Our first regular press conference of the campaign was on Friday (22 May). The subject was officially defence and George Younger made the opening statement. We had suddenly been given a great opportunity to sink the Alliance parties which some Tory strategists — but not I — thought were the principal electoral threat to us. Instead, the two Davids sank themselv
es. The passage in our manifesto claimed that their joint defence policy, because it amounted to unilateral nuclear disarmament by degrees, would just as surely as Labour’s eventually produce a ‘frightened and fellow-travelling Britain’ vulnerable to Soviet blackmail. This was not, of course, an allegation of a lack of patriotism, but a forecast of what weakness would inevitably lead to. David Owen, however, failed to make this distinction and took enormous offence. We could hardly believe our luck when for several days he concentrated the public’s attention on our strongest card, defence, and his weakest one, his connection with the Liberal Party’s sandal-wearing unilateralists. The Alliance never recovered from this misjudgement.
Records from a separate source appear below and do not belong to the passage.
-- ==== Sys2Proof/Machine/Fog.lean ====
section
/-! DEFINITION. Fog (R361 to R384, R465): key sets, admission of operation programs, the instructions, exchanges, and
the Fog commands. (DESIGN CHOICE, log entries 38 and 65). -/

namespace Sys2Proof.Machine

/-! ### Key sets and operations -/

def State.setFogKeys (s : State) (l : List (Nat × FogKeys)) : State := { s with fog := { s.fog with keys := l } }
def State.setFogOps (s : State) (l : List (Nat × FogOp)) : State := { s with fog := { s.fog with ops := l } }

/-- A registered key set. -/
def fogKeys (s : State) (h : Nat) : Option FogKeys := (s.fog.keys.find? (fun e => e.1 == h)).map (·.2)

/-- The operation at a place. -/
def fogOp (s : State) (p : Nat) : Option FogOp := (s.fog.ops.find? (fun e => e.1 == p)).map (·.2)

/-- Replace an operation. -/
def State.putOp (s : State) (p : Nat) (o : FogOp) : State :=
  s.setFogOps (s.fog.ops.map (fun e => if e.1 = p then (p, o) else e))

/-- The instruction streams an evaluation key: RELIN, ROT, CONJ, and POLY of degree 2 or more (R366, R369). -/
def streamsKey (i : FogInstr) : Bool := i.op == 0x0A || i.op == 0x0D || i.op == 0x0E || (i.op == 0x10 && decide (2 ≤ i.imm))

/-- Key streams of an operation (R372): one for its current key switch and one for its next.
(DESIGN CHOICE, log entry 38). -/
def opStreams (o : FogOp) : Nat :=
  if o.ended.isSome || o.wait.isSome then 0 else ((o.instrs.drop o.pc).take 2).countP streamsKey

/-- Key streams in flight (R372): 8 operations with two each never pass the device's 16. -/
def keyStreams (s : State) : Nat := s.fog.ops.foldl (fun a e => a + opStreams e.2) 0

/-- Fog runs: powered and enabled (R83, R377). -/
def fogOn (s : State) : Bool := railOn s && s.isSet FOG_CTRL_EN

/-- Bring FOG_STAT and FOG_OP_CTRL.DEPTH up to date. -/
def fogShow (s : State) : State :=
  let st := if s.getF FOG_STAT_STATE = 3 ∧ (!s.fog.ops.isEmpty || !s.pwr.lynxRailOk) then 3 else if !railOn s then 0
    else if s.fog.ops.isEmpty then 1 else 2
  let s := when (s.getF FOG_STAT_STATE == 3 && st != 3) (fun s => s.clrB ERR_STAT_1_FOG 0) s
  let s := (s.setF FOG_STAT_STATE st).setF FOG_STAT_OPS s.fog.ops.length
  let s := (s.setF FOG_STAT_KEYS (keyStreams s)).setF FOG_STAT_EXCH (s.fog.ops.filter (fun e => e.2.wait.isSome)).length
  s.setF FOG_OP_CTRL_DEPTH s.fog.queue.length

/-- The rights of an operation's accesses (R375). -/
def fogAcq (sess : Nat) (write : Bool) : Acq := ⟨clsFOG, if sess = 1023 then .fw else .sess [sess], write⟩

/-- The memory level of an address: 1 shared pool, 2 5X memory, 3 host memory. -/
def memLevel (s : State) (a : Nat) : Nat :=
  match kindOf s a with | .pool => 1 | .ddr => 2 | .host _ => 3 | _ => 0

/-- Count bytes moved at a level, in whole KiB. -/
def fogBytes (a n : Nat) (s : State) : State :=
  let l := memLevel s a
  if l = 0 then s
  else
    let t := tabGet 0 l s.fog.kib + n
    { s with fog := { s.fog with kib := tabPut 0 l (t % 1024) s.fog.kib } }.incF (FOG_PERF_KIB_KIB l) (t / 1024)

/-- d(l) of a key set. -/
def fogDigits (k : FogKeys) (l : Nat) : Nat := ceilDiv l k.alpha

/-- Words of a limb. -/
def fogN (k : FogKeys) : Nat := 2 ^ k.logn

/-- KEYBYTES (R362). -/
def keyBytes (k : FogKeys) : Nat := fogDigits k k.l1 * 2 * (k.l1 + k.k) * fogN k * 8

/-! ### Registration (R362) -/

/-- The descriptor as a key set. -/
def keysOf (sess : Nat) (bs : List Byte) : FogKeys :=
  let f := recField bs
  let n := f 8 1 + f 9 1
  ⟨sess, f 6 1, f 7 1, f 8 1, f 9 1, f 0xA 1, f 0xC 8, f 0x18 8, f 0x20 8,
    (List.range n).map (fun i => f (0x40 + 8 * i) 8),
    (List.range (f 0xB 1)).map (fun i => (f (0x40 + 8 * n + 16 * i) 4, f (0x40 + 8 * n + 16 * i + 8) 8)), [], false⟩

/-- No value occurs twice. -/
def allDiffer : List Nat → Bool
  | [] => true
  | x :: r => !r.contains x && allDiffer r

/-- The field ranges of the first 64 bytes. -/
def keyHeadOk (bs : List Byte) : Bool :=
  let f := recField bs
  f 0 4 == 0x53594B46 && f 4 2 == 1 && (f 6 1 == 1 || f 6 1 == 2) && decide (12 ≤ f 7 1) && decide (f 7 1 ≤ 16)
    && decide (1 ≤ f 8 1) && decide (f 8 1 ≤ 63) && decide (f 9 1 ≤ 16)
    && (if f 9 1 = 0 then f 0xA 1 == 0 else decide (1 ≤ f 0xA 1) && decide (f 0xA 1 ≤ f 9 1))
    && decide (f 0xB 1 ≤ 64) && (f 6 1 == 2 || f 0xC 8 == 0) && f 0x28 24 == 0 && decide (f 8 1 + f 9 1 ≤ 64)

/-- The checks of R362 on the whole descriptor. -/
def keysOk (bs : List Byte) (k : FogKeys) : Bool :=
  let two := 2 * fogN k
  k.moduli.all (fun q => decide (2 ^ 27 ≤ q) && decide (q < 2 ^ 60) && q % two == 1 && millerRabin q) && allDiffer k.moduli
    && (k.scheme == 1 || (decide (2 ≤ k.plainT) && decide (k.plainT ≤ k.moduli.getD 0 0 - 1) && k.plainT % two == 1))
    && k.keys.all (fun g => g.1 == 0 || (g.1 % 2 == 1 && decide (3 ≤ g.1) && decide (g.1 ≤ two - 1)))
    && allDiffer (k.keys.map (·.1))
    && (List.range k.keys.length).all (fun i => recField bs (0x40 + 8 * (k.l1 + k.k) + 16 * i + 4) 4 == 0)
    && decide (k.keys.length * keyBytes k ≤ 671088640)

/-- The lowest free handle. -/
def freeHandle (s : State) : Option Nat := (List.range 32).find? (fun h => (fogKeys s h).isNone)

/-- The 64-bit words of bytes. -/
def words64 (bs : List Byte) : List Nat := (List.range (bs.length / 8)).map (fun w => recField bs (8 * w) 8)

/-- Read and check a descriptor and its public key under the session's rights, once: the key's words are kept. -/
def readKeys (sess a : Nat) (s : State) (k : State → FogKeys → State × Rsp) : State × Rsp :=
  withMem (s.readChecked (fogAcq sess false) none a 64) (fun s hd =>
    checked [need (keyHeadOk hd) stBAD] s
      (let len := 0x40 + 8 * (recField hd 8 1 + recField hd 9 1) + 16 * recField hd 0xB 1
       withMem (s.readChecked (fogAcq sess false) none a len) (fun s bs =>
        let ks := keysOf sess bs
        checked [need (keysOk bs ks) stBAD] s
          (if ks.pk = 0 then k s ks
           else withMem (s.readChecked (fogAcq sess false) none ks.pk (2 * ks.l1 * fogN ks * 8)) (fun s w => k s { ks with pkWords := words64 w })))))

/-- FOG_KEYSET_REGISTER (R362, R375): a key set in place, Fog is enabled (DESIGN CHOICE, log entry 38). -/
def execFogKeysetRegister (d : Desc) (s : State) : Out :=
  runCmd d 0x0A01 [8] (fun _ _ => 0) (fun s d =>
    checked [addrOk (d.arg [8] 0)] s
      (readKeys d.session (d.arg [8] 0) s (fun s ks =>
        match freeHandle s with
        | none => (s, .fail stNORES 0)
        | some h => ((s.setFogKeys (s.fog.keys ++ [(h, ks)])).claim (.keyset h) d.session |>.setF FOG_CTRL_EN 1, .done h [])))) s

/-- Operations that use a handle. -/
def keysBusy (s : State) (h : Nat) : Bool := s.fog.ops.any (fun e => e.2.handle == h)

/-- A released key set whose operations have ended goes (R380). -/
def keysSettle (s : State) : State :=
  s.fog.keys.foldl (fun s e =>
    if e.2.leaving && !keysBusy s e.1 then
      finishAwaits (fun w => w == .fogKeys e.1) stDONE 0 ((s.setFogKeys (s.fog.keys.filter (fun x => x.1 != e.1))).release (.keyset e.1))
    else s) s

/-- The release of a handle starts. -/
def keysLeave (h : Nat) (s : State) : State :=
  s.setFogKeys (s.fog.keys.map (fun e => if e.1 = h then (h, { e.2 with leaving := true }) else e))

/-- A handle names a registered key set of the session (R375, R376, R471). -/
def keysC (s : State) (d : Desc) (h : Nat) : Nat :=
  match fogKeys s h with
  | none => stBAD
  | some k => firstBad [ownC s d (.keyset h), need (!k.leaving) stBAD]

/-- FOG_KEYSET_RELEASE (R380): completes once every operation using the key set has ended. -/
def execFogKeysetRelease (d : Desc) (s : State) : Out :=
  runCmd d 0x0A02 [1] (fun s d => keysC s d (d.arg [1] 0)) (fun s d =>
    let h := d.arg [1] 0
    if keysBusy s h then (keysLeave h s, .later (.fogKeys h))
    else (keysSettle (keysLeave h s), .ok)) s

/-- FOG_KS_REGISTER_GO (R362, R377): direct mode registers into the handle of FOG_KS_CTRL.SLOT. -/
def execFogKsRegisterGo (s : State) : Out :=
  let h := s.getF FOG_KS_CTRL_SLOT
  let a := s.getF FOG_KS_LO_BASE * 64 + 2 ^ 32 * s.getF FOG_KS_HI_BASE
  if !s.isSet HOSTIF_DIRECT_STAT_OPEN || s.getF FOG_KS_CTRL_OP != 1 then .next s
  else if (fogKeys s h).isSome then .next ((s.setF FOG_KS_CTRL_RESULT 2).setF FOG_KS_CTRL_GO 0)
  else match readKeys 1023 a s (fun s ks => (s.setFogKeys (s.fog.keys ++ [(h, ks)]), .ok)) with
    | (_, .stall) => .next (s.setF FOG_KS_CTRL_GO 1)
    | (s, .done _ _) => .next ((s.setF FOG_KS_CTRL_RESULT 0).setF FOG_KS_CTRL_GO 0)
    | (s, _) => .next ((s.setF FOG_KS_CTRL_RESULT 1).setF FOG_KS_CTRL_GO 0)

/-- FOG_KS_RELEASE_GO (R377, R380). -/
def execFogKsReleaseGo (s : State) : Out :=
  let h := s.getF FOG_KS_CTRL_SLOT
  if !s.isSet HOSTIF_DIRECT_STAT_OPEN || s.getF FOG_KS_CTRL_OP != 2 then .next s
  else
    let r := if (fogKeys s h).isNone then 1 else if keysBusy s h then 2 else 0
    let s := when (r == 0) (fun s => keysSettle (keysLeave h s)) s
    .next ((s.setF FOG_KS_CTRL_RESULT r).setF FOG_KS_CTRL_GO 0)

/-! ### Admission (R366, R372) -/

/-- Instruction `i` of a program's instruction bytes. -/
def instrOf (bs : List Byte) (i : Nat) : FogInstr :=
  let f := fun o n => recField bs (16 * i + o) n
  ⟨f 0 1, f 1 1, f 2 1, f 3 1, toSigned 32 (f 4 4), f 8 8⟩

/-- The Galois element of a ROT (R367). -/
def rotGalois (k : FogKeys) (r : Int) : Nat :=
  powMod 5 (r % ((fogN k / 2 : Nat) : Int)).toNat (2 * fogN k)

/-- The key set holds the key of a Galois element (0: relinearisation). -/
def hasKey (k : FogKeys) (g : Nat) : Bool := k.keys.any (fun e => e.1 == g)

/-- Operand ARG exists with a role. -/
def opndRole (ops : List (Nat × Nat × Nat)) (arg role : Nat) : Bool :=
  match ops[arg]? with | some o => o.2.2 == role | none => false

/-- Registers an instruction names are C0 to C15. -/
def regsOk (i : FogInstr) : Bool :=
  (i.op == 2 || decide (i.dst < 16)) && (i.op == 1 || i.op == 3 || decide (i.a < 16))
    && (!(i.op == 4 || i.op == 5 || i.op == 9) || decide (i.b < 16))

/-- The admission checks of one instruction. -/
def instrOk (k : FogKeys) (ops : List (Nat × Nat × Nat)) (i : FogInstr) : Bool :=
  let plainOk := fun lim => opndRole ops i.arg 3 && (match ops[i.arg]? with
    | some o => o.2.1 % 4 == 0 && decide (4 ≤ o.2.1) && decide (o.2.1 / 4 ≤ lim) | none => false)
  let slots := if k.scheme = 1 then fogN k / 2 else fogN k
  regsOk i && match i.op with
  | 0x01 => opndRole ops i.arg 1
  | 0x02 => opndRole ops i.arg 2
  | 0x03 => plainOk slots && (k.scheme == 2 || (decide (20 ≤ i.imm) && decide (i.imm ≤ 59)))
  | 0x04 => true
  | 0x05 => true
  | 0x06 => plainOk slots
  | 0x07 => k.scheme == 1 || decide (i.arg < k.plainT)
  | 0x08 => k.scheme == 1 || decide (i.arg < k.plainT)
  | 0x09 => true
  | 0x0A => k.k != 0 && hasKey k 0
  | 0x0B => true
  | 0x0C => true
  | 0x0D => k.k != 0 && hasKey k (rotGalois k i.imm) && decide (0 < i.imm.natAbs) && decide (i.imm.natAbs < fogN k / 2)
  | 0x0E => k.k != 0 && hasKey k (2 * fogN k - 1)
  | 0x0F => true
  | 0x10 => k.k != 0 && opndRole ops i.arg 4 && decide (1 ≤ i.imm) && decide (i.imm ≤ 63) && (i.imm == 1 || hasKey k 0)
      && (match ops[i.arg]? with | some o => decide (8 * (i.imm + 1) ≤ (o.2.1 : Int)) | none => false)
  | 0x11 => true
  | _ => false

/-- The program header's ranges (R366). -/
def progHeadOk (h : Nat) (bs : List Byte) : Bool :=
  let f := recField bs
  f 0 4 == 0x50474F46 && f 4 2 == 1 && f 6 2 == h && decide (1 ≤ f 8 2) && decide (f 8 2 ≤ 256) && decide (1 ≤ f 0xA 1)
    && decide (f 0xA 1 ≤ 32) && f 0xB 1 == 0 && decide (f 0xC 2 ≤ 60000) && f 0xE 2 == 0 && f 0x10 32 == 0 && f 0x30 16 == 0

/-- Fog takes operations now: powered and enabled, not in FAULT, below step S3, not draining, with a place free (R372, R376, R382). -/
def fogAccepts (s : State) : Bool :=
  fogOn s && s.getF FOG_STAT_STATE != 3 && decide (s.getF PWR_STATUS_STEP < 3) && !s.fog.draining && decide (s.fog.ops.length < 8)

/-- The record of a fault of Fog. -/
def fogCause (cause a : Nat) (s : State) : State := (s.setF FOG_FAULT_CAUSE cause).set64 FOG_FADDR_LO a

/-- An operation ends with a status; `at'` says whether the next instruction is the failing one. -/
def fogEnd (p : Nat) (o : FogOp) (status : Nat) (failing : Bool) (addr : Nat) (s : State) : State :=
  s.putOp p { o with ended := some (status, failing, addr), wait := none }

/-- Fog enters FAULT (R376, R491, R608): registers and log; its other operations end with ENGINE_FAULT. -/
def fogFaulted (cause a sess : Nat) (s : State) : State :=
  let s := (fogCause cause a s).setF FOG_STAT_STATE 3
  let s := (when (cause == 2) (fun s => s.hitF FOG_EVT_ECC 1) (s.hitF FOG_EVT_FAULT 1))
  let s := withFaultPin (fun s => s.hitF ERR_STAT_1_FOG 1) s
  let s := s.errLog 3 8 (if cause = 2 then stECC else stENGINE) sess 0xFF 0 a
  s.fog.ops.foldl (fun s e => if e.2.ended.isNone then fogEnd e.1 e.2 stENGINE true 0 s else s) s

/-- Fog enters FAULT after an uncorrected error, with its notice. -/
def fogFault (cause a sess : Nat) (s : State) : State := (fogFaulted cause a sess s).notice 6 256

/-- Go on with what a read for an operation gave; a forbidden or failing address is Fog's fault (R375, R376). -/
def withFog (sess : Nat) (r : State × Acc2) (k : State → List Byte → State × Rsp) : State × Rsp :=
  match r.2 with
  | .data bs => k r.1 bs
  | .refused a => (fogCause 1 a r.1, .fail stACCESS a)
  | .ecc a => (fogShow (fogFault 2 a sess r.1), .fail stECC 0)
  | .wait => (r.1, .stall)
But we were not without our difficulties. I was questioned on education, on which it was suggested that there were contradictions between my and Ken Baker’s line on ‘opted-out’, grant-maintained schools. In fact, we were not suggesting that the new schools would be fee paying in the sense of being private schools: they would remain in the public sector. Moreover, the Secretary of State for Education has to give his approval if a school — whether grant-maintained or not — wishes to change from being a comprehensive school to becoming a grammar school.